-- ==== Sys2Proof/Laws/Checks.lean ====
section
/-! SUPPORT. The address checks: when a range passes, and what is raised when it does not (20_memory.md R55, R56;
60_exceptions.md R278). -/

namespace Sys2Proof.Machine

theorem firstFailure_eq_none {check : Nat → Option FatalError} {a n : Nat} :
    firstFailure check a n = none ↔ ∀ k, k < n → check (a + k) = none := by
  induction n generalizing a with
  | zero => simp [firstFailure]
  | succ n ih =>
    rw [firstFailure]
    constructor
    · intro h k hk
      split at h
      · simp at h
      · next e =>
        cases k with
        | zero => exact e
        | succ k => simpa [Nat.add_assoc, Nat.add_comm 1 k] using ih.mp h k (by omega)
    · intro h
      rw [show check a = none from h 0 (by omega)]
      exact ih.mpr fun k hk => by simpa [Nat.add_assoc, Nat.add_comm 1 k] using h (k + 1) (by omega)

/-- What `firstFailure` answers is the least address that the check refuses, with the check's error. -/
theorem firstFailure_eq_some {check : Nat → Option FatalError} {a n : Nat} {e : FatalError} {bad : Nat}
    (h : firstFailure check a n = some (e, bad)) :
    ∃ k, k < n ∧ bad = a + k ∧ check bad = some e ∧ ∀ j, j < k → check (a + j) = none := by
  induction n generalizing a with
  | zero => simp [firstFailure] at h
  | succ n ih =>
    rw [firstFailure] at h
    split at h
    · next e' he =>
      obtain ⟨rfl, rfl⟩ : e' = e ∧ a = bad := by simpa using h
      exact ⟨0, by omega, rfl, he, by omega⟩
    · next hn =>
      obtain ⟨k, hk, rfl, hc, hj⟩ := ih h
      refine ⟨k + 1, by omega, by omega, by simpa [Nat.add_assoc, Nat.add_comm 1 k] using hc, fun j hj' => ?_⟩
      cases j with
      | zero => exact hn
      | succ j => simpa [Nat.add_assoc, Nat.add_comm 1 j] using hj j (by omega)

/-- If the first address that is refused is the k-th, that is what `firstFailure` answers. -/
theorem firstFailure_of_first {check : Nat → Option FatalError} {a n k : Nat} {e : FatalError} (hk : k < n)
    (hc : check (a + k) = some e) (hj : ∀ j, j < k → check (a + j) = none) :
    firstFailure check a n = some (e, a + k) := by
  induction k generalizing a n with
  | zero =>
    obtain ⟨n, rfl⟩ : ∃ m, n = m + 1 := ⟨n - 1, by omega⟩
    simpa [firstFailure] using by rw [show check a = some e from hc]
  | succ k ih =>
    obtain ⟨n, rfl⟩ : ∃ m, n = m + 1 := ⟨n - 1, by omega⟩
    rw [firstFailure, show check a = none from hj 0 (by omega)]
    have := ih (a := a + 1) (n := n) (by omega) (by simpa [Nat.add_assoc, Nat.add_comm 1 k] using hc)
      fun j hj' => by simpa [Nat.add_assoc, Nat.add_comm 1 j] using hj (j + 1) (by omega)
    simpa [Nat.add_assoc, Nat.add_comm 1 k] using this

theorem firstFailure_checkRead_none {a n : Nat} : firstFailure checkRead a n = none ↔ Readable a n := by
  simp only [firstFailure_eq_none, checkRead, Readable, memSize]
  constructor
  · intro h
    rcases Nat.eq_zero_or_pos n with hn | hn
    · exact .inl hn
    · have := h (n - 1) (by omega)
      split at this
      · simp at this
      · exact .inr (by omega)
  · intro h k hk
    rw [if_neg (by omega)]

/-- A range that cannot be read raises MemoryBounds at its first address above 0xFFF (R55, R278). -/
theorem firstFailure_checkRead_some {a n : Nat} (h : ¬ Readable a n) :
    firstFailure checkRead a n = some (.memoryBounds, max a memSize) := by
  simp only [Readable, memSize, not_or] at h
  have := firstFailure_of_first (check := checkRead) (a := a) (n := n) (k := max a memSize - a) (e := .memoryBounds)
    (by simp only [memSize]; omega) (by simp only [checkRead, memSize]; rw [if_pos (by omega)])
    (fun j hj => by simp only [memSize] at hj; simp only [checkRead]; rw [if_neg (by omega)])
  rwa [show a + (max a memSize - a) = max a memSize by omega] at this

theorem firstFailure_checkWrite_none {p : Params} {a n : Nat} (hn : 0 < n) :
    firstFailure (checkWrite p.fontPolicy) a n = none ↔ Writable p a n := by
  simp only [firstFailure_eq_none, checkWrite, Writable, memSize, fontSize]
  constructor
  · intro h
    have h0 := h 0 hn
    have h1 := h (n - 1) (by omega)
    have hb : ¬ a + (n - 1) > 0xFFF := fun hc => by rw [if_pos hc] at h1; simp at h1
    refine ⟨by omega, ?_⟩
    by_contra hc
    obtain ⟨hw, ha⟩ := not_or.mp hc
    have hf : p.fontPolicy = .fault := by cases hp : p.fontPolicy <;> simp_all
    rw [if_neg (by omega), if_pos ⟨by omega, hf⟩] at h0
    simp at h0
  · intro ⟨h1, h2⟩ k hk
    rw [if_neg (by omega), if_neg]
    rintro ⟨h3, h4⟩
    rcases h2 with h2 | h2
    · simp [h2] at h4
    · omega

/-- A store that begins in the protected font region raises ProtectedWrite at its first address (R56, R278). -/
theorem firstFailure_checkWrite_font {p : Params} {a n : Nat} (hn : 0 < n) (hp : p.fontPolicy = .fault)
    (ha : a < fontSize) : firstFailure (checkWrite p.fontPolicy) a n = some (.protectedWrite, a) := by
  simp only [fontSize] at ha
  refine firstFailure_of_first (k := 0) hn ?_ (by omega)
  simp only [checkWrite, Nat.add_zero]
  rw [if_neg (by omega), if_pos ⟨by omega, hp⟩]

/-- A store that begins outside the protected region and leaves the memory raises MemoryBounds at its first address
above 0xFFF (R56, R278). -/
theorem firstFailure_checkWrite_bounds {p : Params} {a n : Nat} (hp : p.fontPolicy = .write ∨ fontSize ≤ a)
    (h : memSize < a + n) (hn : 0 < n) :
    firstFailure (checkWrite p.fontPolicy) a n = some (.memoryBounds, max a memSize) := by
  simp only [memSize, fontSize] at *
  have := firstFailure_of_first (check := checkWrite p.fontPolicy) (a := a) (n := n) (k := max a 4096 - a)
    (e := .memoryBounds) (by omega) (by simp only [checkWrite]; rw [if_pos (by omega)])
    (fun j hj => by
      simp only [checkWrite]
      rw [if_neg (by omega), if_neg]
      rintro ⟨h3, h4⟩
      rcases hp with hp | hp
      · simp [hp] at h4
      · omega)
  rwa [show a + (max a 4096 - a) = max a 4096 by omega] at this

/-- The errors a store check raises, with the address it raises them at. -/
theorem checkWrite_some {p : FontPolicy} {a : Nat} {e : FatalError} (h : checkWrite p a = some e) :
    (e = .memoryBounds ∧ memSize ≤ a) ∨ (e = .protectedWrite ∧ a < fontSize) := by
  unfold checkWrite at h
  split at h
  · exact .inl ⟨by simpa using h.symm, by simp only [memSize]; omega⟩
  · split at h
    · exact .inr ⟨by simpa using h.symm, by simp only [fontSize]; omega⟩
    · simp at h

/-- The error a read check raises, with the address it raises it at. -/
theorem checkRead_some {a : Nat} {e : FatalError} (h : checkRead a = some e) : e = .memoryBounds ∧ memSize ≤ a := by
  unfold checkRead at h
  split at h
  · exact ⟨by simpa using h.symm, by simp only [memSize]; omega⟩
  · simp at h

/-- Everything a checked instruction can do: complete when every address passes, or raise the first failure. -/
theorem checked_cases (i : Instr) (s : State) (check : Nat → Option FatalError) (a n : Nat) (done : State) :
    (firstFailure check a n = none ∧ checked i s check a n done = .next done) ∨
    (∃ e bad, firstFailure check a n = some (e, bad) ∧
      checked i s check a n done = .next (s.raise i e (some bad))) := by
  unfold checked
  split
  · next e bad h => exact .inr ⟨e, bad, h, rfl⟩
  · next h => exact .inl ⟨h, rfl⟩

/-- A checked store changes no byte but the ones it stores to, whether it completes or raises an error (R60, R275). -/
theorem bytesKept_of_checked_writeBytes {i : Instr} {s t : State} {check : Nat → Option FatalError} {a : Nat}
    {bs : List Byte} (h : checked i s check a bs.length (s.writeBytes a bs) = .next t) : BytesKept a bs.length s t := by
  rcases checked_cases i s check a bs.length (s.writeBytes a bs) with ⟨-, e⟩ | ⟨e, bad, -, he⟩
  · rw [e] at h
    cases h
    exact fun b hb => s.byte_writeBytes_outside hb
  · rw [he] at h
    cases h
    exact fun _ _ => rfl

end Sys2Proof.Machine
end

--

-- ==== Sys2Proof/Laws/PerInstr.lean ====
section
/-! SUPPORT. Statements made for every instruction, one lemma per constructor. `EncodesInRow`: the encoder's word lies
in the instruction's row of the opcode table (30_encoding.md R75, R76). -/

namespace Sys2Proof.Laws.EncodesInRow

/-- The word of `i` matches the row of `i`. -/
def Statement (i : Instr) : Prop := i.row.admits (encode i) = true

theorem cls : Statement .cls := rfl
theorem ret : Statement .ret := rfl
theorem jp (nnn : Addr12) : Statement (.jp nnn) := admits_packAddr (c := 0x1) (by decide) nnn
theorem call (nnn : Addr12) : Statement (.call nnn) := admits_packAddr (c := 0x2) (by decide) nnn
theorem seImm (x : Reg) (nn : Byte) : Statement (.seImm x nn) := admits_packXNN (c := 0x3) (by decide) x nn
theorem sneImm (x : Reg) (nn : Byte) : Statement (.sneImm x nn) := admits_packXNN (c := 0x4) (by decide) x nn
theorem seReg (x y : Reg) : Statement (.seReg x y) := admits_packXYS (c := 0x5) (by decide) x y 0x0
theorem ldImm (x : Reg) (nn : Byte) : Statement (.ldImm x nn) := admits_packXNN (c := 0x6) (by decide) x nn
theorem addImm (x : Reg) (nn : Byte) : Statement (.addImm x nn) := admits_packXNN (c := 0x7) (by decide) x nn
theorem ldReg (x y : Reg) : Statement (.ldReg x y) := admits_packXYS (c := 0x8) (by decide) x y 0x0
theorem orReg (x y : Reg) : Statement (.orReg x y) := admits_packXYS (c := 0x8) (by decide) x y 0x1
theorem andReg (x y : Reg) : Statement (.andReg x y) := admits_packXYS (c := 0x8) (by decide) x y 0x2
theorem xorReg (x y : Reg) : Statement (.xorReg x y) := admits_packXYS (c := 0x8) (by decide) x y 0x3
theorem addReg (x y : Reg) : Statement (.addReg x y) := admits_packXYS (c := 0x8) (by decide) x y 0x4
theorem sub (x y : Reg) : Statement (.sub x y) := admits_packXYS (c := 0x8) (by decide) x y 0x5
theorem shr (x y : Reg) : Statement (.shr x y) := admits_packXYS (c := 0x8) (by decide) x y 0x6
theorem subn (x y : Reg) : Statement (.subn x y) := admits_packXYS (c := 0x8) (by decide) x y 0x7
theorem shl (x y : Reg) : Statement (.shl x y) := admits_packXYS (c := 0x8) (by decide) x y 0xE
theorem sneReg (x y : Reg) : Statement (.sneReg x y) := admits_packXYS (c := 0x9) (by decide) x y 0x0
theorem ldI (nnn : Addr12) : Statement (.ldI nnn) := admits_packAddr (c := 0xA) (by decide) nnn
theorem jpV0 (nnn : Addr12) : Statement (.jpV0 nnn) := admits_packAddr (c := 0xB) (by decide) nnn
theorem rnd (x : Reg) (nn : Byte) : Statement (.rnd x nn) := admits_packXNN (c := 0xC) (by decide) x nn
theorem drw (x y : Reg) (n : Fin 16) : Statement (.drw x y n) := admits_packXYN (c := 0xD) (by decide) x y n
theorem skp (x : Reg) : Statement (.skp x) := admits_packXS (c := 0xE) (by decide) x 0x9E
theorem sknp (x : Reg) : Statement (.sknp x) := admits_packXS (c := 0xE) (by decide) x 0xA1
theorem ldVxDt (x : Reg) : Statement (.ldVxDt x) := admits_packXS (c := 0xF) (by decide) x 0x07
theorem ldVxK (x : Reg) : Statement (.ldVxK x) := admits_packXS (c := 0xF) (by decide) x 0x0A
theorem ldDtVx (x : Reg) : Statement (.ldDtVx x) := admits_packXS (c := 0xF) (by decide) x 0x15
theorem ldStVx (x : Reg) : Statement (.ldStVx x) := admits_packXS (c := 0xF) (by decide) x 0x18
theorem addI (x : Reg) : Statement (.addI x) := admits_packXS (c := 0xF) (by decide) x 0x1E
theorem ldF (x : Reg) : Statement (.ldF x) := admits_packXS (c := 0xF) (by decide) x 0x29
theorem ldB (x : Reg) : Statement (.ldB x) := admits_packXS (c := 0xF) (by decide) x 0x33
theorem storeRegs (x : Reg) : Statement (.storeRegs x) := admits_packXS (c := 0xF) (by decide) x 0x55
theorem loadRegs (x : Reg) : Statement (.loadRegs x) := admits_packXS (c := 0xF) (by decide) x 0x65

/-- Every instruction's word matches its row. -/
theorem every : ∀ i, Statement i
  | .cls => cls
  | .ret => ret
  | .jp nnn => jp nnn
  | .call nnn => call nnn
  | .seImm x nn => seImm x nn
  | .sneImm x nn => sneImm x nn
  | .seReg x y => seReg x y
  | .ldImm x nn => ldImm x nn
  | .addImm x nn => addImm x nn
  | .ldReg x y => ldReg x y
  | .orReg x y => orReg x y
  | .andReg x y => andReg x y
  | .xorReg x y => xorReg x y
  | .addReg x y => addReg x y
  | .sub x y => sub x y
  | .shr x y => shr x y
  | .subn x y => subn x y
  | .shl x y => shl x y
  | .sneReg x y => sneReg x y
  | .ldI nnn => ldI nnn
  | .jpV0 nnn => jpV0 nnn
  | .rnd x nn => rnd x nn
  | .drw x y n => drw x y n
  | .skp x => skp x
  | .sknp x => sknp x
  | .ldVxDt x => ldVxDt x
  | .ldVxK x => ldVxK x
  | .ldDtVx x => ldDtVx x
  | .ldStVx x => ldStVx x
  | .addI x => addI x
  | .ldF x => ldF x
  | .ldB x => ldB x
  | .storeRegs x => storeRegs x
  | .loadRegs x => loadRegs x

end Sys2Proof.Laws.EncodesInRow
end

==

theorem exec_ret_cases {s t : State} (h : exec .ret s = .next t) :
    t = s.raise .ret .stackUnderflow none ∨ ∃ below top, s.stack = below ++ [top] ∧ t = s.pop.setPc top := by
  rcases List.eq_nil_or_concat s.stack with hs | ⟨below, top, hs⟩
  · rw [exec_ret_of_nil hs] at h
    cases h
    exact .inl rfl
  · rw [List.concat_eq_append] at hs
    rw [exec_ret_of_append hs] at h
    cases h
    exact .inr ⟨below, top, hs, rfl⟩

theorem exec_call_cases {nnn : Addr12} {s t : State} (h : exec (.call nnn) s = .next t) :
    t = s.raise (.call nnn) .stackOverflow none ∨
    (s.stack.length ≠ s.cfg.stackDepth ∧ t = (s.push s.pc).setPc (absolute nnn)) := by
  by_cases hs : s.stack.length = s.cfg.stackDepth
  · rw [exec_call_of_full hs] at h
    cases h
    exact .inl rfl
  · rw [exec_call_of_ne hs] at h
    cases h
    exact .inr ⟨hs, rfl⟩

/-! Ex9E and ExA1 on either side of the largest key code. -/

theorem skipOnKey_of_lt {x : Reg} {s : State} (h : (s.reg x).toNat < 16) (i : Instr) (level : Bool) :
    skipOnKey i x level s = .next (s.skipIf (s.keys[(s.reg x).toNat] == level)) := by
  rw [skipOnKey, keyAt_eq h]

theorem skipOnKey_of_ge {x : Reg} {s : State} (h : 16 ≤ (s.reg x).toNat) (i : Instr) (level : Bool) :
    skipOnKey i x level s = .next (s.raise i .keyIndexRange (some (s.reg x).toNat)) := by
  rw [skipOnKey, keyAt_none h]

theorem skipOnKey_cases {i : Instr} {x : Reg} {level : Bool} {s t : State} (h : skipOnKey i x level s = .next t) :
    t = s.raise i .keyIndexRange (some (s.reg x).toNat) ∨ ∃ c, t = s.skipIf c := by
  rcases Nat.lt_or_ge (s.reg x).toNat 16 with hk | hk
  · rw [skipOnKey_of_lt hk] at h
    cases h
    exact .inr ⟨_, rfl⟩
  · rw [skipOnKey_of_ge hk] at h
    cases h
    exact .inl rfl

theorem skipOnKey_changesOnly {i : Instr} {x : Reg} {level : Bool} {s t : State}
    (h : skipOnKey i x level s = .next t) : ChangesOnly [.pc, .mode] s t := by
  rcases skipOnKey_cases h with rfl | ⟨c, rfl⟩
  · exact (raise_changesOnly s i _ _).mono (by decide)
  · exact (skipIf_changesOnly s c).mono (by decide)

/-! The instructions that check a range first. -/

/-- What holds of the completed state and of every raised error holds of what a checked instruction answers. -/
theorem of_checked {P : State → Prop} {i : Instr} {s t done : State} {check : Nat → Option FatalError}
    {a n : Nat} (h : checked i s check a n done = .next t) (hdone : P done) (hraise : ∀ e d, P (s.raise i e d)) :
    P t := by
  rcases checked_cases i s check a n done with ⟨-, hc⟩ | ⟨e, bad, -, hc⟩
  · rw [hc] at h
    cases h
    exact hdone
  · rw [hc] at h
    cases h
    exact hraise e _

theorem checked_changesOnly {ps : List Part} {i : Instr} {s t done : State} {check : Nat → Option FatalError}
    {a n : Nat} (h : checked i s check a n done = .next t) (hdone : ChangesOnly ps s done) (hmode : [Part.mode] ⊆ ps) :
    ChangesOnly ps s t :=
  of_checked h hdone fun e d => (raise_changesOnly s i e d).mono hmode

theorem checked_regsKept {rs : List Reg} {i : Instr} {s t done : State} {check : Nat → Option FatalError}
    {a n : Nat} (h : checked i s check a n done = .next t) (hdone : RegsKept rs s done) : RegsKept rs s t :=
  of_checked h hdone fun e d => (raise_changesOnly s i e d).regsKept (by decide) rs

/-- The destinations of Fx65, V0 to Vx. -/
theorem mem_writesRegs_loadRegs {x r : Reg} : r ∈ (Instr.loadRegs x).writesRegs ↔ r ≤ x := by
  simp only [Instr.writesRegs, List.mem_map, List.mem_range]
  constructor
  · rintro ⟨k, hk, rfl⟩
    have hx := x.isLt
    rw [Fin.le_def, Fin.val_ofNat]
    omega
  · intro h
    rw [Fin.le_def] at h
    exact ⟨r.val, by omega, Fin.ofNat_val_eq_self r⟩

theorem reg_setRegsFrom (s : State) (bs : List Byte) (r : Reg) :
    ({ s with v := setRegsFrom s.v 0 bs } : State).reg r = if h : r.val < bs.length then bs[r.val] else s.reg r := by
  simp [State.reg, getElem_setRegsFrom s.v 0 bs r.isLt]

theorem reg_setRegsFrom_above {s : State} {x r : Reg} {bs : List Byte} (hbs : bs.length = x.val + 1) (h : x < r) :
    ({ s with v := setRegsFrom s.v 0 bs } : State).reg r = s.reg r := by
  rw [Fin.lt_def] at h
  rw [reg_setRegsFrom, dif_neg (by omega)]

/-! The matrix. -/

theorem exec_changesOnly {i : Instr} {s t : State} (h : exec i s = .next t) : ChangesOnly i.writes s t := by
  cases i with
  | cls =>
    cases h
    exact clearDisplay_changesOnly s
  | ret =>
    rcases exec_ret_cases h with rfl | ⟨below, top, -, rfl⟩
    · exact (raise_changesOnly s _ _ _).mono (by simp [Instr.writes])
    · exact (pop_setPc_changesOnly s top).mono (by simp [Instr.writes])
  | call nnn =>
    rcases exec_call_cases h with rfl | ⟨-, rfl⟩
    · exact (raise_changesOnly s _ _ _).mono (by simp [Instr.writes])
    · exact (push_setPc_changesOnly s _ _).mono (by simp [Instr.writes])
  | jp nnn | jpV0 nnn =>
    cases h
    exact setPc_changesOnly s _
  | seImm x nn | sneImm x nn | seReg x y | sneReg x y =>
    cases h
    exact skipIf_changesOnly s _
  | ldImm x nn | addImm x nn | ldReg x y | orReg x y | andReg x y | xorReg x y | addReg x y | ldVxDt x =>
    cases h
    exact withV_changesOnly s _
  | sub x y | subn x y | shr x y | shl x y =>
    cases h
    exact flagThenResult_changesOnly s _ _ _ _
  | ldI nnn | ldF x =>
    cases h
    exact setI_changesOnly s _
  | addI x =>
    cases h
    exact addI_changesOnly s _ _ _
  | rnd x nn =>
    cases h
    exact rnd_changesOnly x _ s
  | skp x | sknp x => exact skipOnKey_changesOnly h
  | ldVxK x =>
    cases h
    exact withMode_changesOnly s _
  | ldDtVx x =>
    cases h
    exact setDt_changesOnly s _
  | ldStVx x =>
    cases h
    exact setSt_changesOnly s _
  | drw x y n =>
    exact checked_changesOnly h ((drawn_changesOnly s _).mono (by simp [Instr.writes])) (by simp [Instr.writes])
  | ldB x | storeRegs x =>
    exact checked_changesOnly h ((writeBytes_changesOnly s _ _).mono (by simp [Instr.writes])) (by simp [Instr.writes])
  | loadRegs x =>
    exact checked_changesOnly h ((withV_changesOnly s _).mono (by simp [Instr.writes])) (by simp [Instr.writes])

Action item: Take the listing above and repeat exactly the lines from the one containing "rw [show check a = none" through the one containing "check's error. -/", both included.

Your response:
      rw [show check a = none from h 0 (by omega)]
      exact ih.mpr fun k hk => by simpa [Nat.add_assoc, Nat.add_comm 1 k] using h (k + 1) (by omega)

/-- What `firstFailure` answers is the least address that the check refuses, with the check's error. -/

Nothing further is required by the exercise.